BEGIN

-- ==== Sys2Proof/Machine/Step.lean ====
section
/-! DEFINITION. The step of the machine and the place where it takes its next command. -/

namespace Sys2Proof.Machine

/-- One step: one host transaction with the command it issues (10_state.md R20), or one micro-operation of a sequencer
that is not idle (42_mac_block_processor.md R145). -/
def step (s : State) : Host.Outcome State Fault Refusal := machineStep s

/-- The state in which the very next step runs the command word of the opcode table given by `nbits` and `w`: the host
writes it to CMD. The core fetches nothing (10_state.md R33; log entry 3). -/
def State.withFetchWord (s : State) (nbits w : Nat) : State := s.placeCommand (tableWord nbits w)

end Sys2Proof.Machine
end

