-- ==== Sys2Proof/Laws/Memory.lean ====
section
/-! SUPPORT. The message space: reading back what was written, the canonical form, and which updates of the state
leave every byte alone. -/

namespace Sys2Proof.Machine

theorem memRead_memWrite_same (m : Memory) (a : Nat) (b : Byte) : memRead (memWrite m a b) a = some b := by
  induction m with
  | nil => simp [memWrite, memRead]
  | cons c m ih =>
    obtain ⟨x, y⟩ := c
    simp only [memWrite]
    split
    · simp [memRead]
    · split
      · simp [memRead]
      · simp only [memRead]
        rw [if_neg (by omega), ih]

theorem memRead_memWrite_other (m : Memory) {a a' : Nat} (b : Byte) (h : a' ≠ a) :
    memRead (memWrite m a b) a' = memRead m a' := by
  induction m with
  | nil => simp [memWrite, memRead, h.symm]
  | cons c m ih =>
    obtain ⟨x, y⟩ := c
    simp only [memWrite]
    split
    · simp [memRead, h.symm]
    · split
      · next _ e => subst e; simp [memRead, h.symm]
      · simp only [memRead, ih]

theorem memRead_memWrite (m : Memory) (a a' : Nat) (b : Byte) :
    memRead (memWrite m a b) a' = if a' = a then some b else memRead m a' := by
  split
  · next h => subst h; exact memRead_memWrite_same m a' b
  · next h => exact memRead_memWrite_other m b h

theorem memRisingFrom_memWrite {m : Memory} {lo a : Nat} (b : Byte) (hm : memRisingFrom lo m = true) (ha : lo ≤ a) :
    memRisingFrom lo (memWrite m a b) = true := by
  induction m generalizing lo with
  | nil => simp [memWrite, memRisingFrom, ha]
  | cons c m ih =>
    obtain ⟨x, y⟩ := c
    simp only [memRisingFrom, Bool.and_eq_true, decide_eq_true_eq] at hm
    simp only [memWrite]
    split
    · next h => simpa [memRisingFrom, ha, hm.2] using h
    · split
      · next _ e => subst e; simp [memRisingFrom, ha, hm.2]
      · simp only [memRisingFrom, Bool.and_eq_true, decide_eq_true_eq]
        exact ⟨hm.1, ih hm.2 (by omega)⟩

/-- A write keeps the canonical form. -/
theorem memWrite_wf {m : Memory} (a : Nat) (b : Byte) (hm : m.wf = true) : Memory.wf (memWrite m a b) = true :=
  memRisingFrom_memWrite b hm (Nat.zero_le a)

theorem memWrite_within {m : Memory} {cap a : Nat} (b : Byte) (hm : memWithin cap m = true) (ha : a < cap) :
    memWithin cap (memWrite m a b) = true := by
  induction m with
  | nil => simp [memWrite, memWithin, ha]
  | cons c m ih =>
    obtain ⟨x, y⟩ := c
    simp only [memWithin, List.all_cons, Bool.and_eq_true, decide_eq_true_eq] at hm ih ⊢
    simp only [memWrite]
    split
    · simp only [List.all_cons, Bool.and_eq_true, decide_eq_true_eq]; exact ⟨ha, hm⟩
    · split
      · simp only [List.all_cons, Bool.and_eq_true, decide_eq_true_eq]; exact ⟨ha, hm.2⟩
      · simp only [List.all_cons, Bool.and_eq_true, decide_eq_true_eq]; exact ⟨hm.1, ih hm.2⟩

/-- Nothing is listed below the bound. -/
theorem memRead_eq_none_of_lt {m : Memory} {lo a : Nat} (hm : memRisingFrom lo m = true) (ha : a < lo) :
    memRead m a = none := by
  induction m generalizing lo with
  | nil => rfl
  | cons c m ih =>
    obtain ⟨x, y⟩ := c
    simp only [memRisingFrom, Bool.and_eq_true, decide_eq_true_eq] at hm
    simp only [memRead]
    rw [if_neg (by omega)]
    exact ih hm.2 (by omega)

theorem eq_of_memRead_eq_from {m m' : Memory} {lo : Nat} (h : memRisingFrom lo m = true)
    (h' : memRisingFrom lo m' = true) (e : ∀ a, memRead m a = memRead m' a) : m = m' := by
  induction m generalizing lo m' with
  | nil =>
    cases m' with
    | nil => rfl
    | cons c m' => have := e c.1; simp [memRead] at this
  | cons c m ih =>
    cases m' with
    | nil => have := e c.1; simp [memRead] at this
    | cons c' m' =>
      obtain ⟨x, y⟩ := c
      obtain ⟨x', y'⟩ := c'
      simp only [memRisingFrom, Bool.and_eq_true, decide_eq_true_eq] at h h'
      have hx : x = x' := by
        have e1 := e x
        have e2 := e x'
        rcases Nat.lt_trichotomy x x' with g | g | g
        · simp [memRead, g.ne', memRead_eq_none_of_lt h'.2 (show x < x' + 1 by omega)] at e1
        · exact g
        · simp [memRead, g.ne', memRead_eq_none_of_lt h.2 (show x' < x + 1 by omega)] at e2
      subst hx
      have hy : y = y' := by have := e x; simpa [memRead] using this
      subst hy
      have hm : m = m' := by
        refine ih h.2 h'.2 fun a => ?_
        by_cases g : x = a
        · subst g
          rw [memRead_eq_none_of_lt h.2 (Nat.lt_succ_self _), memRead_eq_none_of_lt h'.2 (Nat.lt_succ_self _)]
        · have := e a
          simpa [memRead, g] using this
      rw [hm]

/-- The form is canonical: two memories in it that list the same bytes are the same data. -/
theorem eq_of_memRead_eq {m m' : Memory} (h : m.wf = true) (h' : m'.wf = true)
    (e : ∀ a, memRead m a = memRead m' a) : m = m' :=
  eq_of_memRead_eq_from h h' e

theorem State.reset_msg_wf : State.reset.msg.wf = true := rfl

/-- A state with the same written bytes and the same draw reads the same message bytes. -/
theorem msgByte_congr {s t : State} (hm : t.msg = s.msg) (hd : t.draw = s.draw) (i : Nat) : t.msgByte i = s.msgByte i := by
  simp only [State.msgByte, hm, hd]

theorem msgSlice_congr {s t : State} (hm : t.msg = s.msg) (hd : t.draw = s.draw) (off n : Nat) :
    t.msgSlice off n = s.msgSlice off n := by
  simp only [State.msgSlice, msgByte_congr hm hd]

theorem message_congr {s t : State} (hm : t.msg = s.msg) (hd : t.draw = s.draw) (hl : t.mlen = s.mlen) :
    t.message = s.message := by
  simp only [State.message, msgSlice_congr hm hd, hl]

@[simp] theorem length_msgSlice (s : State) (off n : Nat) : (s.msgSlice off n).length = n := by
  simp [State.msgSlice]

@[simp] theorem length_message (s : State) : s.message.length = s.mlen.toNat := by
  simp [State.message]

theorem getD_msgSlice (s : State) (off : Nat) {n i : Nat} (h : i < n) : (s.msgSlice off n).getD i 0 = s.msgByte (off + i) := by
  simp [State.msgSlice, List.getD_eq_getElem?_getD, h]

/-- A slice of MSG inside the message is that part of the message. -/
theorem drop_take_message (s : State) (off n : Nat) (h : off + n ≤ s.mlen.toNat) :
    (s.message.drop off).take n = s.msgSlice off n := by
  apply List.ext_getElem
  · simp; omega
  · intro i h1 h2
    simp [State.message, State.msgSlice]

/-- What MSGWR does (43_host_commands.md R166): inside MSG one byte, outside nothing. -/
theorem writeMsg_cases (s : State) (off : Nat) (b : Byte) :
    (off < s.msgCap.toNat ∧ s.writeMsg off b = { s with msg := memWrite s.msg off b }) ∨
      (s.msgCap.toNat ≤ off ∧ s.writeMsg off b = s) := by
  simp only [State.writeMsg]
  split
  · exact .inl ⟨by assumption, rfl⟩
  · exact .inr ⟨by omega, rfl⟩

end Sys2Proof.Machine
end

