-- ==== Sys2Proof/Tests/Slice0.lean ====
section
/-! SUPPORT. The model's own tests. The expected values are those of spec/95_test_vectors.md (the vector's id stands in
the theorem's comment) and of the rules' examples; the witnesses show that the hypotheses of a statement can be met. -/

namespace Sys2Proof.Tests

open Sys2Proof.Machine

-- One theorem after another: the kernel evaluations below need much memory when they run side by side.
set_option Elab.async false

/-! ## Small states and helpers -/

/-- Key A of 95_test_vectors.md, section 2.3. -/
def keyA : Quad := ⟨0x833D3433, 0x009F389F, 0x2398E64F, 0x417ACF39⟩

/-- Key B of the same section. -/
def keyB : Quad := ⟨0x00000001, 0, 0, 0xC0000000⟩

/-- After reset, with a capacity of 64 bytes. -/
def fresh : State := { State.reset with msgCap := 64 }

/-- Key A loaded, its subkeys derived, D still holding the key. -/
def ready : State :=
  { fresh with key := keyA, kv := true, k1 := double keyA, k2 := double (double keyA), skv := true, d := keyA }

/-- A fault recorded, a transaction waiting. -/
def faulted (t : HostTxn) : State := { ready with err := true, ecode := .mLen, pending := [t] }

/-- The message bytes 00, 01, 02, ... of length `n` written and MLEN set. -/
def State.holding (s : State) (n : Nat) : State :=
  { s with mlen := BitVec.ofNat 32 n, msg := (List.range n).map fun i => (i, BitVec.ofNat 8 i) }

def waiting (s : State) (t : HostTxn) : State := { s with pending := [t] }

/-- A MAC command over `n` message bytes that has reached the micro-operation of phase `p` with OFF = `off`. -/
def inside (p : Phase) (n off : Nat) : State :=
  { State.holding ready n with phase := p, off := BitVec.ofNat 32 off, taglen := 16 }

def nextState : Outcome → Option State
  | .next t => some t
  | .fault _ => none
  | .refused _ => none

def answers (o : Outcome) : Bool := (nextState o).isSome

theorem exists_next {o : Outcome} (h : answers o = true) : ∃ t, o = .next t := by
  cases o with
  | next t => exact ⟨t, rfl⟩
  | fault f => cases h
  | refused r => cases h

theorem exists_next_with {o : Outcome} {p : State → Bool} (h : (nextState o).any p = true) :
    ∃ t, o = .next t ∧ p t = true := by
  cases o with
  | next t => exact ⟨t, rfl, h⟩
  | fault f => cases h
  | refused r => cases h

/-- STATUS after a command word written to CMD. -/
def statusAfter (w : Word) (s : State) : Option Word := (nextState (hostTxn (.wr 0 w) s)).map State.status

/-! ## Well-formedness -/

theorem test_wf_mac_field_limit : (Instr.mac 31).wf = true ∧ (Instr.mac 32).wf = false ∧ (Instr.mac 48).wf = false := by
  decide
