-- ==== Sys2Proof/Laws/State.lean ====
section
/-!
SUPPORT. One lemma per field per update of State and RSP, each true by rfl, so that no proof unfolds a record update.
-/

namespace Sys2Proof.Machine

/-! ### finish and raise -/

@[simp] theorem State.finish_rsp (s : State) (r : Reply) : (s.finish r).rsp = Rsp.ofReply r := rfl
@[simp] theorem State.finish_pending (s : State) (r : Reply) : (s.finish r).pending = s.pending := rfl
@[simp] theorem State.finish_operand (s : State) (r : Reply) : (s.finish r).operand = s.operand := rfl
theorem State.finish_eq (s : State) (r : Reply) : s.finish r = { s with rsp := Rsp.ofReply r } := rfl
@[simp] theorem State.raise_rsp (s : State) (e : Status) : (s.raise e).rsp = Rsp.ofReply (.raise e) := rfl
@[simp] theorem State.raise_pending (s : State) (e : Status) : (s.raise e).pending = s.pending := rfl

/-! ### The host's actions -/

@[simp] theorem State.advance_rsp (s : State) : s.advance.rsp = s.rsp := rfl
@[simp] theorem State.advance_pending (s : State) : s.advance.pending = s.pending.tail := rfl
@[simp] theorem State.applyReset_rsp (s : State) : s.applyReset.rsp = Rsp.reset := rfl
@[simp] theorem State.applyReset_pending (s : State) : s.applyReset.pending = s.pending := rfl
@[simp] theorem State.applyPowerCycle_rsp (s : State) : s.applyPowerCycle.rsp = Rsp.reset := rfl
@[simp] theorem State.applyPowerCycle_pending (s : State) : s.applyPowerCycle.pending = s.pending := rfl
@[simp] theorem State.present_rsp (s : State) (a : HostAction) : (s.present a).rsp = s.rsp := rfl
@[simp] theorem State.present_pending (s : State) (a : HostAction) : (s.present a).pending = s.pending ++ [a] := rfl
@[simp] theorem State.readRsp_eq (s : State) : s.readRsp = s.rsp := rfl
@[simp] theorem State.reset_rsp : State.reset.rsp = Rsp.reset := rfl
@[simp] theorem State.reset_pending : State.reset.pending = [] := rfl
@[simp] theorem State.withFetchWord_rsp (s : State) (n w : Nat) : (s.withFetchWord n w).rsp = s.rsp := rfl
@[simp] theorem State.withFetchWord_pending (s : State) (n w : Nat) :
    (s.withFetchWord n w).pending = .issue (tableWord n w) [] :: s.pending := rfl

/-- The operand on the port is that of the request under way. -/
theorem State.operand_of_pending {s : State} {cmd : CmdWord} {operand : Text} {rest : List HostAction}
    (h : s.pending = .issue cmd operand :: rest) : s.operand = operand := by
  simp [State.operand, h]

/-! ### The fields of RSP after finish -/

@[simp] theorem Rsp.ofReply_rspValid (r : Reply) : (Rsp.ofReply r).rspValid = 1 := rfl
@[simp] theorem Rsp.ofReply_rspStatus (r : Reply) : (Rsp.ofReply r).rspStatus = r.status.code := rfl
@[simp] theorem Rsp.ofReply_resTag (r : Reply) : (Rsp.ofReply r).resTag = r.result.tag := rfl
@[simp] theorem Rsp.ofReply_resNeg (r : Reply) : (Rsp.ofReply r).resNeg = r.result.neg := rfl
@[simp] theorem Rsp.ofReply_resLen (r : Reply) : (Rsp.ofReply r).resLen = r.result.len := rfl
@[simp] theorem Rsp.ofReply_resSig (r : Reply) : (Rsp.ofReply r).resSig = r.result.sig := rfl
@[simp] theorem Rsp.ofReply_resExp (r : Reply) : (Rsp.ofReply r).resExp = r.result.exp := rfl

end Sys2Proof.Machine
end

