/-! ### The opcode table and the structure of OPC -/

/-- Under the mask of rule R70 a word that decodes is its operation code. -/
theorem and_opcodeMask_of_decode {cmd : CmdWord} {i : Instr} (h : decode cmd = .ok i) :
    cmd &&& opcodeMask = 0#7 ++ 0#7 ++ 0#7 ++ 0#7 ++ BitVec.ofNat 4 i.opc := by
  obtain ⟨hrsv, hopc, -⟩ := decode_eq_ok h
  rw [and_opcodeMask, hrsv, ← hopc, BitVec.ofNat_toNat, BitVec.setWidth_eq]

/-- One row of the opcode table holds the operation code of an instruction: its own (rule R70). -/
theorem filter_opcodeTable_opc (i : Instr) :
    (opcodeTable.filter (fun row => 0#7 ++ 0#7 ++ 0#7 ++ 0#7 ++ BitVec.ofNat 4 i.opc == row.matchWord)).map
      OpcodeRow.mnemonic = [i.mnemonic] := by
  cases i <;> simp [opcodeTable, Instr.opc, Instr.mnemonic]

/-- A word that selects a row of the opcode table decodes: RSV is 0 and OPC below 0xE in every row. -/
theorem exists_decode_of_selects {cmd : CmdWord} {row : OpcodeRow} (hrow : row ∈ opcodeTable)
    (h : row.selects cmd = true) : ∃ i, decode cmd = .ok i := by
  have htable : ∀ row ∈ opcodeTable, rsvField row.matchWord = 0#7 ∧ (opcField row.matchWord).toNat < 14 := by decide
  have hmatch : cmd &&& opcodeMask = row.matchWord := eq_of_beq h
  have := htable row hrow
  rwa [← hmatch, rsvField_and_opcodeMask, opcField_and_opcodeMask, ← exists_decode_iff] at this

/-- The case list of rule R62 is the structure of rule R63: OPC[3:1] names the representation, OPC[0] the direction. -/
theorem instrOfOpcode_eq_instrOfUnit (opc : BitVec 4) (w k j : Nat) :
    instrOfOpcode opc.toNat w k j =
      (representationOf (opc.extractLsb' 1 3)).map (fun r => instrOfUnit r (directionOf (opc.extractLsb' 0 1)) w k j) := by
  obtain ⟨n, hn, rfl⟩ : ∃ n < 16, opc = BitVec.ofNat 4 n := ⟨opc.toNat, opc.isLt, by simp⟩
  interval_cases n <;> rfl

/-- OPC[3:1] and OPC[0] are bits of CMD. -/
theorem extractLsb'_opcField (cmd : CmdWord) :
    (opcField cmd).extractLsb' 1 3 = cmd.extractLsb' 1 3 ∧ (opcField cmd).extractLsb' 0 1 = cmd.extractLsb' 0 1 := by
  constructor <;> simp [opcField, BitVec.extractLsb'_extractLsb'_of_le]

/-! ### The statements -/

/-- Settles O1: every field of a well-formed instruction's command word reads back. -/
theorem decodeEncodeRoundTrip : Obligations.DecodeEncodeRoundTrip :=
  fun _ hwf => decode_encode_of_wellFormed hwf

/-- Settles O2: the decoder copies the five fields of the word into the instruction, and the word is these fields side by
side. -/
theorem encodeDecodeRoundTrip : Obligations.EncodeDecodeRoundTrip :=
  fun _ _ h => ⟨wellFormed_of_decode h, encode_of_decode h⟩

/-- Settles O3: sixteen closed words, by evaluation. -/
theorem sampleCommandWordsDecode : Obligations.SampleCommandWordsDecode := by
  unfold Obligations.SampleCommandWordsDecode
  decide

END

Your task ▸ What lines above hold the word "SampleCommandWordsDecode"? List them all.

Response for this exercise ▸
theorem sampleCommandWordsDecode : Obligations.SampleCommandWordsDecode := by
  unfold Obligations.SampleCommandWordsDecode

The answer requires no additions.